> [ACTIVITY]: Set down word for word the lines that begin the entries and run through the line containing "The page has". Give nothing further.

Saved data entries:
theorem State.fillPage_clean {t : Task} {d : PageDesc} {p : Pool} {pl : Planes} (hpool : (s.ch c).pool? d.pool.toNat = some p)
    (hplanes : (s.ch c).planesOf t d.region.toNat p = some pl) (hpoison : (s.ch c).mem.hbmPoison = []) (herr : (s.ch c).mem.hbmErr = []) :
    s.fillPage c k (some t) d = (s.setCh c ((s.ch c).putPlanes ((s.ch c).pcore k.core) ((s.ch c).slotBase k.core k.slot pl)
      (pageToSlot pl (d.slot.toNat % 4) (fmtElemBits (d.fmt.toNat % 16)) (fmtElemBits (d.fmt.toNat / 16))
        ((s.ch c).hbmBytes d.frameAddr.toNat pl.pageBytes))), true) := by
  unfold State.fillPage
  simp only [hpool, Option.bind_eq_bind, Option.bind_some, hplanes, State.checkHbm_clean _ _ hpoison herr]
  rfl

/-- A slot of one page of current frames. -/
theorem State.fillSlot_one {t : Task} {d : PageDesc} {q : Channel} (hdescs : k.descs = [d])
    (hfresh : (k.descs.any fun d => d.epoch != ((s.ch c).hbmFrame d.frame.toNat).epoch) = false)
    (huser : ((s.ch c).tsk.tasks.filter fun t => t.core == k.core && k.users.contains t.slot).head? = some t)
    (hpage : s.fillPage c k (some t) d = (s.setCh c q, true)) : s.fillSlot c k = s.setCh c (q.slotFilled k) := by
  unfold State.fillSlot
  dsimp only
  rw [hfresh, huser, hdescs]
  simp only [Bool.false_eq_true, if_false, List.foldl_cons, List.foldl_nil, hpage, Bool.and_self, Bool.not_true, State.onCh, State.ch_setCh,
    State.setCh_setCh]
  rfl

end

/-! ### Copy on write (R180, R181) -/

theorem Channel.hbmWrite_noErr {ch : Channel} (a : Nat) (l : List Byte) (hp : ch.mem.hbmPoison = []) (he : ch.mem.hbmErr = []) :
    ch.hbmWrite a l = { ch with mem := { ch.mem with hbm := smSetAll 0 ch.mem.hbm a l } } := by
  simp [Channel.hbmWrite, hp, he, writeUnder_clean, uncovered]

/-- A declaration under which the task's first write to a page copies the page. -/
def Channel.copyDecl (ch : Channel) (t : Task) (region page : Nat) : Option WriteDecl :=
  ch.sql.writes.find? fun w => declOf t w && w.region == region && w.page == page && w.source.isSome && !w.copied

/-- The page has been copied under declaration `w`. -/
def WriteDecl.copiesAs (w x : WriteDecl) : WriteDecl := if x = w then { x with copied := true } else x

section

variable {s : State} {c : ChanId} {core : LCore} {slot region page : Nat} {k : Task} (ht : (s.ch c).task? core.val slot = some k)
include ht

theorem exec_cowFirstWrite_none (h : (s.ch c).copyDecl k region page = none) : exec (.cowFirstWrite c core slot region page) s = .next s := by
  unfold Channel.copyDecl at h
  change execCowFirstWrite c core slot region page s = _
  simp only [execCowFirstWrite, ht, h]

theorem exec_cowFirstWrite_copies {w : WriteDecl} {src : Nat} {sp tp : Pool} (hdecl : (s.ch c).copyDecl k region page = some w)
    (hsource : w.source = some src) (hsp : (s.ch c).poolOf true src = some sp) (htp : (s.ch c).poolOf true w.frame = some tp)
    (hpoison : (s.ch c).mem.hbmPoison = []) (herr : (s.ch c).mem.hbmErr = []) :
    exec (.cowFirstWrite c core slot region page) s = .next (s.setCh c { s.ch c with
      mem := { (s.ch c).mem with
        hbm := smSetAll 0 (s.ch c).mem.hbm (tp.frameAddr w.frame)
          ((s.ch c).hbmBytes (sp.frameAddr src) (min sp.frameKib.toNat tp.frameKib.toNat * 1024)) }
      sql := { (s.ch c).sql with writes := (s.ch c).sql.writes.map w.copiesAs, cow := satAdd (s.ch c).sql.cow 1 }
      tsk := ((s.ch c).commit (some (core, slot))).tsk }) := by
  unfold Channel.copyDecl at hdecl
  change execCowFirstWrite c core slot region page s = _
  simp only [execCowFirstWrite, ht, hdecl, hsource, Option.getD_some, hsp, htp, State.checkHbm_clean _ _ hpoison herr, Bool.not_true,
    Bool.false_eq_true, if_false, State.onCh, Channel.hbmWrite_noErr _ _ hpoison herr]
  rfl

end

/-! ### The statement -/

/-- A filled slot: its tasks and its FILLED flag are all that changes besides the written planes. -/
theorem Channel.slotFilled_eq (ch : Channel) (k : KvSlot) : ∃ tasks, ch.slotFilled k =
    { ch with sql := { ch.sql with slots := ch.sql.slots.map k.fillsAs }, tsk := { ch.tsk with tasks := tasks } } :=
  Channel.foldl_pagesReady _ k.core k.users

/-- Settles O28: a fill is a fold of SRAM writes into clean memory, and the first write under copy on write one HBM write that commits its task. -/
theorem slotFillAndCowCopyFrames : Obligations.SlotFillAndCowCopyFrames := by
  unfold Obligations.SlotFillAndCowCopyFrames
  refine ⟨fun c core slot k d s => ?_, fun c core slot region page src k s => ?_⟩ <;> dsimp only
  · refine ⟨exec_slotFill_absent, exec_slotFill_filled, fun hfound hfilled hstale husers => ?_, ?_⟩
    · rw [exec_slotFill_fills hfound hfilled, State.fillSlot_stale hstale husers]
    · intro t0 p pl hfound hfilled hdescs hfresh huser hpool hplanes hpoison herr
      have hpage := State.fillPage_clean (k := k) hpool hplanes hpoison herr
      generalize pageToSlot pl _ _ _ _ = put at hpage ⊢
      generalize (s.ch c).slotBase k.core k.slot pl = base at hpage ⊢
      obtain ⟨m, po, er, hput⟩ := (s.ch c).putPlanes_eq ((s.ch c).pcore k.core) base put
      obtain ⟨tasks, hdone⟩ := Channel.slotFilled_eq ((s.ch c).putPlanes ((s.ch c).pcore k.core) base put) k
      refine ⟨_, by rw [exec_slotFill_fills hfound hfilled, State.fillSlot_one hdescs hfresh huser hpage, hdone], ?_⟩
      rw [onlyChannel, State.ch_setCh]
      refine ⟨fun x hx => (s.ch c).putPlanes_outside _ _ _ hx, fun hclean hapart => (s.ch c).putPlanes_reads _ _ _ hclean hapart, ?_⟩
      rw [hput]
      exact ⟨KvSlot.filled_of_fillsAs, rfl, rfl, rfl, rfl, rfl⟩
  · intro ht
    refine ⟨exec_cowFirstWrite_none ht, fun w sp tp hdecl hsource hsp htp hpoison herr => ?_⟩
    have hlen : ((s.ch c).hbmBytes (sp.frameAddr src) (min sp.frameKib.toNat tp.frameKib.toNat * 1024)).length =
      min sp.frameKib.toNat tp.frameKib.toNat * 1024 := smGetAll_length ..
    refine ⟨_, exec_cowFirstWrite_copies ht hdecl hsource hsp htp hpoison herr, ?_⟩
    rw [State.ch_setCh]
    refine ⟨?_, fun x hx => ?_, rfl, rfl, rfl⟩
    · have hread := smGetAll_smSetAll 0 (s.ch c).mem.hbm (tp.frameAddr w.frame)
        ((s.ch c).hbmBytes (sp.frameAddr src) (min sp.frameKib.toNat tp.frameKib.toNat * 1024))
      rw [hlen] at hread
      exact hread
    · exact smGet_smSetAll_outside 0 _ _ _ _ (by rw [hlen]; exact hx)

end Sys2Proof.Machine
end

section
/-! PROOFS. The end of a step by its commit word or by abandonment, and writes of UPD_LRn (R205, R207, R208, R218, R238). -/

namespace Sys2Proof.Machine

/-! ### Tables written key by key -/

/-- A run over the keys below `n` that changes each in its turn changes each once, and no other. -/
theorem smGet_foldl_smMod {α : Type} [DecidableEq α] (d : α) (f : Nat → α → α) (m : SMap α) (n i : Nat) :
    smGet d ((List.range n).foldl (fun r j => smMod d r j (f j)) m) i = if i < n then f i (smGet d m i) else smGet d m i := by
  induction n with
  | zero => rfl
  | succ n ih =>
    rw [List.range_succ, List.foldl_append, List.foldl_cons, List.foldl_nil]
    rcases eq_or_ne i n with rfl | hne
    · rw [smGet_smMod_same, ih, if_neg (lt_irrefl i), if_pos (Nat.lt_succ_self i)]
    · rw [smGet_smMod_other _ _ _ hne, ih]
      exact if_congr (by omega) rfl rfl

/-! ### Events -/

/-- An event raised in a channel that another's state, beat and events stand in is recorded as in that other. -/
theorem Channel.raise_as {ch k : Channel} (c : ChanId) (code : Nat) (hstate : k.chn.state = ch.chn.state) (hbeat : k.beat = ch.beat)
    (hevents : k.events = ch.events) : k.raise c code = k.withRaised (ch.raise c code).events (ch.raise c code).beat.raised := by
  obtain ⟨hsame, hraised⟩ := Channel.raise_congr ch k c code none 0 hstate hbeat hevents
  rw [← hsame, ← hraised]
  exact k.raise_shape c code none 0
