-- ==== Sys2Proof/Word.lean ====
section
/-!
DEFINITION. The fixed widths of the block (00_scope.md R8) as bit-vector types. Bit 0 is the least significant bit and
a binary literal is written most significant bit first (R10). The one-bit registers and ports are `Bool`, `true` being 1
(log 5).
-/

namespace Sys2Proof

/-- PinSample, 4 bits (SAMPLE_W, R8, R41): bit 0 = A, bit 1 = B, bit 2 = BTN, bit 3 = SWT. -/
abbrev PinSample := BitVec 4

/-- QuadratureState, 2 bits (Q_W, R8, R42): `{B, A}`, so a literal `0bXY` means B = X and A = Y (R11). -/
abbrev QState := BitVec 2

/-- Transition index, 4 bits (R45): `{prev_q, cur_q}`. -/
abbrev LutIndex := BitVec 4

/-- Port code of a RotationDelta, 2 bits (R47). -/
abbrev DeltaCode := BitVec 2

/-- Step-selector word, 7 bits (R49): `{rst, tick, prev_valid, prev_q, pins[1:0]}`. -/
abbrev Sel7 := BitVec 7

/-- Input word of one script statement, 6 bits (R54): `{rst, tick, pins[3:0]}`. -/
abbrev In6 := BitVec 6

end Sys2Proof
end

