-- ==== Sys2Proof/Machine/Operands.lean ====
section
/-!
DEFINITION. What a step reads: the input ports at the edge, the pin sample (40_sampler.md R55), its fields (R56 to R58), and
the step-selector word the block forms (30_encoding.md R49).
-/

namespace Sys2Proof.Machine

/-- What the host drives at edge number `n` when the model's user listed nothing for it: free values (log 2). -/
def unlistedInput (n : Nat) : EdgeInput where
  rst := Config.hostRst n
  tick := Config.hostTick n
  pins := Config.hostPins n
  changing := 0b0000#4

/-- The input ports at the coming edge (R22). -/
def State.input (s : State) : EdgeInput :=
  match s.inputs with
  | [] => unlistedInput s.edgeNo
  | e :: _ => e

/-- One line as it is sampled: as driven, or a free draw when it changes at the edge (R119; log 4). -/
def EdgeInput.line (e : EdgeInput) (n i : Nat) : Bool :=
  if e.changing.getLsbD i then (Config.changingDraw n).getLsbD i else e.pins.getLsbD i

/-- The four lines, taken at one instant (R33, R35), SWT in the high bit (R41). -/
def EdgeInput.sample (e : EdgeInput) (n : Nat) : PinSample :=
  BitVec.ofBool (e.line n 3) ++ BitVec.ofBool (e.line n 2) ++ BitVec.ofBool (e.line n 1) ++ BitVec.ofBool (e.line n 0)

/-- `SamplePins()` (R55). -/
def samplePins (s : State) : PinSample := s.input.sample s.edgeNo

/-- `cur_q = s[1:0] = {B, A}` (R42, R56). -/
def curQ (p : PinSample) : QState := p.extractLsb' 0 2

/-- `button_pressed(s) = (s[2] == 1)`, a level test (R57). -/
def buttonPressed (p : PinSample) : Bool := p.getLsbD 2

/-- `switch_on(s) = (s[3] == 1)`, a level test (R58). -/
def switchOn (p : PinSample) : Bool := p.getLsbD 3

/-- The step-selector word of the coming edge (R49). -/
def sel7 (s : State) : Sel7 :=
  BitVec.ofBool s.input.rst ++ BitVec.ofBool s.input.tick ++ BitVec.ofBool s.prevValid ++ s.prevQ ++ curQ (samplePins s)

end Sys2Proof.Machine
end

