-- ==== Sys2Proof/Machine/Core.lean ====
section
/-! DEFINITION. The machine as the host runs it. -/

def Sys2Proof.core : Host.Core := { State := Sys2Proof.Machine.State, Fault := Sys2Proof.Machine.Fault, Refusal := Sys2Proof.Machine.Refusal, step := Sys2Proof.Machine.step, reset := Sys2Proof.Machine.State.reset }
end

> [WRITTEN SOLUTION]:
theorem State.fillPage_clean {t : Task} {d : PageDesc} {p : Pool} {pl : Planes} (hpool : (s.ch c).pool? d.pool.toNat = some p)
    (hplanes : (s.ch c).planesOf t d.region.toNat p = some pl) (hpoison : (s.ch c).mem.hbmPoison = []) (herr : (s.ch c).mem.hbmErr = []) :
    s.fillPage c k (some t) d = (s.setCh c ((s.ch c).putPlanes ((s.ch c).pcore k.core) ((s.ch c).slotBase k.core k.slot pl)
      (pageToSlot pl (d.slot.toNat % 4) (fmtElemBits (d.fmt.toNat % 16)) (fmtElemBits (d.fmt.toNat / 16))
        ((s.ch c).hbmBytes d.frameAddr.toNat pl.pageBytes))), true) := by
  unfold State.fillPage
  simp only [hpool, Option.bind_eq_bind, Option.bind_some, hplanes, State.checkHbm_clean _ _ hpoison herr]
  rfl

/-- A slot of one page of current frames. -/
theorem State.fillSlot_one {t : Task} {d : PageDesc} {q : Channel} (hdescs : k.descs = [d])
    (hfresh : (k.descs.any fun d => d.epoch != ((s.ch c).hbmFrame d.frame.toNat).epoch) = false)
    (huser : ((s.ch c).tsk.tasks.filter fun t => t.core == k.core && k.users.contains t.slot).head? = some t)
    (hpage : s.fillPage c k (some t) d = (s.setCh c q, true)) : s.fillSlot c k = s.setCh c (q.slotFilled k) := by
  unfold State.fillSlot
  dsimp only
  rw [hfresh, huser, hdescs]
  simp only [Bool.false_eq_true, if_false, List.foldl_cons, List.foldl_nil, hpage, Bool.and_self, Bool.not_true, State.onCh, State.ch_setCh,
    State.setCh_setCh]
  rfl

end

/-! ### Copy on write (R180, R181) -/

theorem Channel.hbmWrite_noErr {ch : Channel} (a : Nat) (l : List Byte) (hp : ch.mem.hbmPoison = []) (he : ch.mem.hbmErr = []) :
    ch.hbmWrite a l = { ch with mem := { ch.mem with hbm := smSetAll 0 ch.mem.hbm a l } } := by
  simp [Channel.hbmWrite, hp, he, writeUnder_clean, uncovered]

/-- A declaration under which the task's first write to a page copies the page. -/
def Channel.copyDecl (ch : Channel) (t : Task) (region page : Nat) : Option WriteDecl :=
  ch.sql.writes.find? fun w => declOf t w && w.region == region && w.page == page && w.source.isSome && !w.copied

/-- The page has been copied under declaration `w`. -/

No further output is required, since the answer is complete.